How to train your program verifier

Author: Halley Young, Nikolaj Bjørner

Dragon Training

What if you asked your favorite AI agent:

Produce mathematics at the level of Vladimir Voevodsky, Fields Medal-winning, foundation-shaking work but directed toward something the legendary Nikolaj Bjørner (co-creator of Z3) could actually use?

It was the start of our journey creating the a3 framework for generating Advanced Automated Analysis engines. We used the framework to create the a3-python verifier for Python. We chose Python because it is used widely by humans and LLMs, but is shunned by program verification tools due to its complexity.

For decades, researchers have developed verification tools while grappling with a fundamental challenge: scaling verification to mainstream languages. The difficulty stems both from the complexity of rich type systems and semantics, and from the need to continuously evolve verification tools in lockstep with rapidly changing language features.

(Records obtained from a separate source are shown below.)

-- ==== Sys2Proof/Machine/Mailbox.lean ====
section
/-! DEFINITION. Mailboxes (R461 to R476, R489): completion records written or waiting, events, the message at a ring's head, the
common checks of Table 12.7, and the handling that every mailbox command shares. -/

namespace Sys2Proof.Machine

/-! ### Completions -/

/-- The PHASE of record `k` in a ring of `n` (R466, R470). -/
def phaseOf (k n : Nat) : Bool := (k / n + 1) % 2 == 1

/-- The 64 bytes of record number `k` (Table 12.8). -/
def Completion.bytes (c : Completion) (k : Nat) (phase : Bool) : List Byte :=
  withCrc (leBytes 8 c.tag.toNat ++ leBytes 8 c.item.toNat ++ leBytes 8 c.value0.toNat ++ leBytes 8 c.value1.toNat ++
    leBytes 2 c.status ++ leBytes 1 c.kind ++ leBytes 1 (completionFlags c.origin c.final phase) ++ leBytes 2 c.command ++
    leBytes 2 c.ctx ++ leBytes 4 c.stamp.toNat ++ leBytes 4 c.fault.toNat ++ leBytes 8 c.tick ++ leBytes 4 k)

/-- Whether a mailbox is bound, to a connection or to a UDP source. -/
def Mailbox.bound (b : Mailbox) : Bool := b.binding.isSome || b.udp.isSome

/-- Records waiting: those not written, and on the UDP carrier those the owner has not acknowledged. -/
def Mailbox.waiting (b : Mailbox) : Nat := b.pend.length + b.records.length

/-- Write the first pending record where the ring of the bound connection has room (R466): the mailbox and the write. -/
def Mailbox.writeOne (b : Mailbox) (q : Binding) : Option (Mailbox × OutOp) :=
  match b.pend with
  | [] => none
  | c :: rest =>
    let k := b.written.toNat
    if (b.written - b.cqCons).toNat < q.entries then
      some ({ b with pend := rest, written := b.written + 1 },
        .write (q.cqAddr + 64 * (k % q.entries)) q.cqRkey (c.bytes k (phaseOf k q.entries)))
    else none

/-- Number the first pending record of a mailbox on the UDP carrier (R470). -/
def Mailbox.numberOne (b : Mailbox) : Mailbox :=
  match b.pend with
  | [] => b
  | c :: rest =>
    let k := b.written.toNat
    { b with pend := rest, written := b.written + 1, records := b.records ++ [c.bytes k (phaseOf k 65536)] }

/-- Write what the mailbox's carrier lets be written, at most `n` records. -/
def State.flushMailbox (s : State) (mb : Nat) : Nat → State
  | 0 => s
  | n + 1 =>
    let b := s.mailbox mb
    match b.binding with
    | some q =>
      if s.qpUsable q.qpn then
        match b.writeOne q with
        | some (b', op) => ((s.setMailbox mb b').postOp q.qpn op).flushMailbox mb n
        | none => s
      else s
    | none => if b.udp.isSome then (s.setMailbox mb b.numberOne).flushMailbox mb n else s

/-- A closing mailbox without pending records is unbound (R483). -/
def Mailbox.settleClosing (b : Mailbox) : Mailbox :=
  if b.closing && b.pend.isEmpty then { b with binding := none, closing := false } else b

/-- Write what can be written of a mailbox's pending store. -/
def State.flush (s : State) (mb : Nat) : State :=
  let s1 := s.flushMailbox mb (s.mailbox mb).pend.length
  s1.setMailbox mb (s1.mailbox mb).settleClosing

/-- Post a completion to a mailbox's pending store and write what can be written (R467). -/
def State.post (s : State) (mb : Nat) (c : Completion) : State :=
  let b := s.mailbox mb
  (s.touchRegion.setMailbox mb { b with pend := b.pend ++ [c] }).flush mb

/-- The ticket of a message of a mailbox. -/
def ticketOf (mb : Nat) (m : List Byte) : Ticket := ⟨mb, BitVec.ofNat 64 (msgTag m), msgCommand m, msgContext m⟩

/-- One completion of a ticket's message (R474, R475). -/
structure Answer where
  kind : Nat
  item : Nat
  value0 : Nat
  value1 : Nat
  status : Nat
  origin : Bool
  final : Bool
  stamp : Word
  fault : Word
  deriving DecidableEq, Repr

/-- A COMMAND record with two results. -/
def Answer.command (status v0 v1 : Nat) : Answer := ⟨0, 0, v0, v1, status, false, true, 0, 0⟩

/-- Post an answer to a ticket's mailbox. A ticket of command 0 is silent: a member's part of what its queen ordered. -/
def State.answer (s : State) (t : Ticket) (a : Answer) : State :=
  if t.command = 0 then s
  else s.post t.mb ⟨t.tag, BitVec.ofNat 64 a.item, BitVec.ofNat 64 a.value0, BitVec.ofNat 64 a.value1, a.status, a.kind, a.origin,
    a.final, t.command, t.ctx, a.stamp, a.fault, s.now⟩

/-- End a ticket's message with one COMMAND record. -/
def State.finish (s : State) (t : Ticket) (status v0 v1 : Nat) : State := s.answer t (.command status v0 v1)

/-! ### Events (R468, R489) -/

/-- Write one event or PAGE record to a mailbox, or count it lost (R468). -/
def State.eventTo (s : State) (mb kind item v0 v1 status ctx : Nat) : State :=
  let b := s.mailbox mb
  if 16384 ≤ b.waiting then s.setMailbox mb { b with lost := b.lost + 1 }
  else
    let item' := if kind = 6 then item + b.lost % 2 ^ 32 * 2 ^ 32 else item
    let s1 := s.setMailbox mb { b with lost := if kind = 6 then 0 else b.lost }
    s1.post mb ⟨0, BitVec.ofNat 64 item', BitVec.ofNat 64 v0, BitVec.ofNat 64 v1, status, kind, false, false, 0, ctx, 0, 0, s.now⟩

/-- Write an event to every bound admin mailbox. -/
def State.eventAdmin (s : State) (code v0 v1 : Nat) : State :=
  (List.range 8).foldl (fun t mb => if (t.mailbox mb).bound then t.eventTo mb 6 code v0 v1 0 0 else t) s

/-- Write an event to a context's mailbox. -/
def State.eventCtx (s : State) (ctx code v0 v1 : Nat) : State := s.eventTo (ctx + 16) 6 code v0 v1 0 ctx

/-! ### Ring heads -/

/-- Whether the Keeper serves messages: the boot ROM after its PLLs lock, or running firmware. -/
def State.serving (s : State) : Bool :=
  match s.keeper.mode with
  | .bootRom => decide (2 ≤ s.keeper.startStep)
  | .running => true
  | .restarting => false
  | .halted => false

/-- Slot `k` of a ring, by count. -/
def Mailbox.slotBytes (b : Mailbox) (k : Nat) : List Byte := slice (tgetD b.ring (k % 256) []) 0 256

/-- `n` slots from count `k` on. -/
def Mailbox.slotsFrom (b : Mailbox) (k : Nat) : Nat → List Byte
  | 0 => []
  | n + 1 => b.slotBytes k ++ b.slotsFrom (k + 1) n

/-- Whether a message's header states the latency-critical class (R31). -/
def msgLc (m : List Byte) : Bool := bitAt (msgFlags m) 0

/-- Slots up to count `prod` are announced at tick `now`. -/
def Mailbox.announce (b : Mailbox) (prod : Word) (now : Nat) : Mailbox :=
  if prod = b.prod then b else { b with prod := prod, arrivals := b.arrivals ++ [(prod, now)] }

/-- The slots announced and not consumed. -/
def Mailbox.announced (b : Mailbox) : Nat := (b.prod - b.cons).toNat

/-- Whether a mailbox can have a message consumed: served, not stopped, no earlier message waiting. -/
def State.ready (s : State) (mb : Nat) : Bool :=
  let b := s.mailbox mb
  s.serving && b.bound && !b.stopped && !b.busy && decide (0 < b.announced)

/-- LENGTH of the message at the head. -/
def Mailbox.headLength (b : Mailbox) : Nat := field (b.slotBytes b.cons.toNat) 0 4

/-- Whether the head message's slots are not all announced. -/
def Mailbox.headPartial (b : Mailbox) : Bool := decide (b.announced < (b.headLength + 255) / 256)

/-- Whether the head message's LENGTH stops the mailbox (R464). A UDP datagram announces no SQ_PROD, so on that carrier a
message whose slots have not all come is awaited. -/
def Mailbox.headUnfit (b : Mailbox) : Bool :=
  let n := b.headLength
  decide (n < 32) || decide (4096 < n) || (b.binding.isSome && b.headPartial)

/-- The message at the head, by its LENGTH. -/
def Mailbox.headMessage (b : Mailbox) : List Byte := (b.slotsFrom b.cons.toNat ((b.headLength + 255) / 256)).take b.headLength

/-- Stop a mailbox and post MAILBOX_STOPPED (R464). -/
def State.stopMailbox (s : State) (mb : Nat) : State :=
  let b := s.mailbox mb
  if b.stopped then s
  else
    let s1 := (s.setMailbox mb { b with stopped := true }).eventAdmin 0x0007 mb b.announced
    if 16 ≤ mb then s1.eventCtx (mb - 16) 0x0007 mb b.announced else s1

/-- Consume the head message: C advances, and C is written to the owner's SQ consumer word (R465). -/
def State.consume (s : State) (mb : Nat) (m : List Byte) : State :=
  let b := s.mailbox mb
  let c := b.cons + BitVec.ofNat 32 (msgSlots m)
  let s1 := s.setMailbox mb { b with cons := c, arrivals := b.arrivals.filter fun a => a.1 != c && decide ((a.1 - c).toNat ≤ 256) }
  match b.binding with
  | some q => s1.postOp q.qpn (.write q.sqcAddr q.sqcRkey (leBytes 4 c.toNat))
  | none => s1

/-! ### The common checks (Table 12.7) -/

/-- Whether the level and power state permit a command on a mailbox (Tables 15.10, 15.11 and 14.5, R496,
R540, R541). -/
def State.permits (s : State) (mb code : Nat) : Bool :=
  if s.bootRom then
    mb == 0 && (s.mailbox 0).udp.isSome && (code == 0x0001 || (code == 0x0060 && s.keeper.startFail == 0))
  else
    let levels :=
      if code == 0x0063 || code == 0x0064 then decide (1 ≤ s.propolis.level)
      else if code == 0x0065 then decide (mb < 8) || decide (1 ≤ s.propolis.level)
      else true
    levels && (!s.guard.cfgLost || code == 0x0001 || code == 0x0063 || code == 0x0065) && s.propolis.wiping.isNone &&
      (s.keeper.powerState != 2 || [0x0062, 0x0001, 0x0063, 0x0065].contains code)

/-- Whether a mailbox accepts a command (Table 12.10). -/
def acceptsCommand (mb : Nat) (r : CommandRow) : Bool := if mb < 8 then r.admin else if mb < 12 then r.debug else r.context

/-- Commands that a set lock bit rejects at check 4 (Table 15.8): CTX_CREATE, CTX_RELEASE and CTX_SET under CONTEXT_TABLE. -/
def State.lockedCommand (s : State) (code : Nat) : Bool :=
  bitAt s.propolis.lock.toNat 1 && (code == 0x0010 || code == 0x0011 || code == 0x0012)

/-- Whether a context exists and is not being released (R483). -/
def State.ctxServed (s : State) (c : Nat) : Bool := (s.ctx c).any fun x => x.releasing.isNone

/-- Checks 2 to 5 of Table 12.7 on a message whose CRC holds and whose COMMAND is in Table 12.10: the status of the first
check that fails. -/
def State.commonCheck (s : State) (mb : Nat) (m : List Byte) (r : CommandRow) : Option Nat :=
  if msgInterface m != 0x0100 || decide (1 < msgFlags m) || !zeroAt m 20 8 || msgLength m != commandLength m ||
      !s.bodyOk mb m then some stBad
  else if !acceptsCommand mb r || !s.permits mb r.code || (decide (16 ≤ mb) && msgContext m != mb - 16) ||
      ((addressesContext r.code || decide (16 ≤ mb)) && !s.ctxServed (msgContext m)) then some stNotPermitted
  else if s.lockedCommand r.code then some stLocked
  else if r.queen && !s.isQueen then some stNotPermitted
  else none

/-- The kind and item of the one completion of a message that ends at the checks (R473, Table 12.9). -/
def rejectKind (m : List Byte) : Nat × Nat :=
  if msgCommand m = 0x0101 then (1, field m 32 8)
  else if msgCommand m = 0x0050 then (2, 0)
  else if msgCommand m = 0x0048 then (4, field m 32 4)
  else (0, 0)

/-- End a message with a status before it submits its item. -/
def State.reject (s : State) (mb : Nat) (m : List Byte) (status : Nat) : State :=
  s.answer (ticketOf mb m) ⟨(rejectKind m).1, (rejectKind m).2, 0, 0, status, false, true, 0, 0⟩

At the same time, LLM‑based code synthesis—while mind-numbingly effective—is not grounded in unambiguous semantics and cannot serve as a reliable source of truth. Yet the combination of (still mind-numbing) agent‑driven code synthesis and increasingly powerful verification infrastructure creates a new opportunity: to build tools that are grounded in formal methods and applicable in domains where no mortal would reasonably hand‑craft a verifier.

In the process of creating a3-python we used AI to (re)discover a foundation based on Hilbert’s Stellensatz theorems, integrate a top dozen advances in symbolic model checking, and import mathematical libraries for reasoning about PyTorch code. The a3-python system is now available for you to give a spin.

A3-python

Before we walk through the theory and pipeline, here is what a3 actually does on a real codebase. We ran a3 scan on five core files from requests, the most downloaded Python package on PyPI (183 functions, ~5000 lines):

$ pip install a3-python
$ a3 scan requests/

STEP 5: BARRIER CERTIFICATE + DSE ANALYSIS
  Total bug instances:     183
  Barrier results:
    Proven FP:   19/23
    Remaining:   4
  Barrier contributions:
        9  post_condition
        9  refinement_type
        1  inductive_invariant

STEP 7: TRUE POSITIVE CANDIDATES
  TRUE POSITIVES (DSE-confirmed reachable):
     ⚠️ NULL_PTR in models.Response.__setstate__
     ⚠️ NULL_PTR in sessions.Session.__setstate__
     ⚠️ BOUNDS in utils.address_in_network
     ⚠️ BOUNDS in utils.select_proxy

SUMMARY
  Functions analysed:    183
  Total bug instances:   183
  Proven false positive: 179 (97.8%)
  Remaining candidates:  4
  DSE-confirmed TPs:     4

Of 183 potential bug instances, A3 proves 179 safe with formal barrier certificates. Four survive. All four are real:

address_in_network — BOUNDS. The function calls net.split("/") and immediately indexes [1]:

# requests/utils.py:670
def address_in_network(ip, net):
    ipaddr = struct.unpack("=L", socket.inet_aton(ip))[0]
    netaddr, bits = net.split("/")
    #               ^^^^^^^^^^^^^^^^
    # ValueError if net has no "/", BOUNDS if split returns 1 element

Pass any net string without a / and this crashes.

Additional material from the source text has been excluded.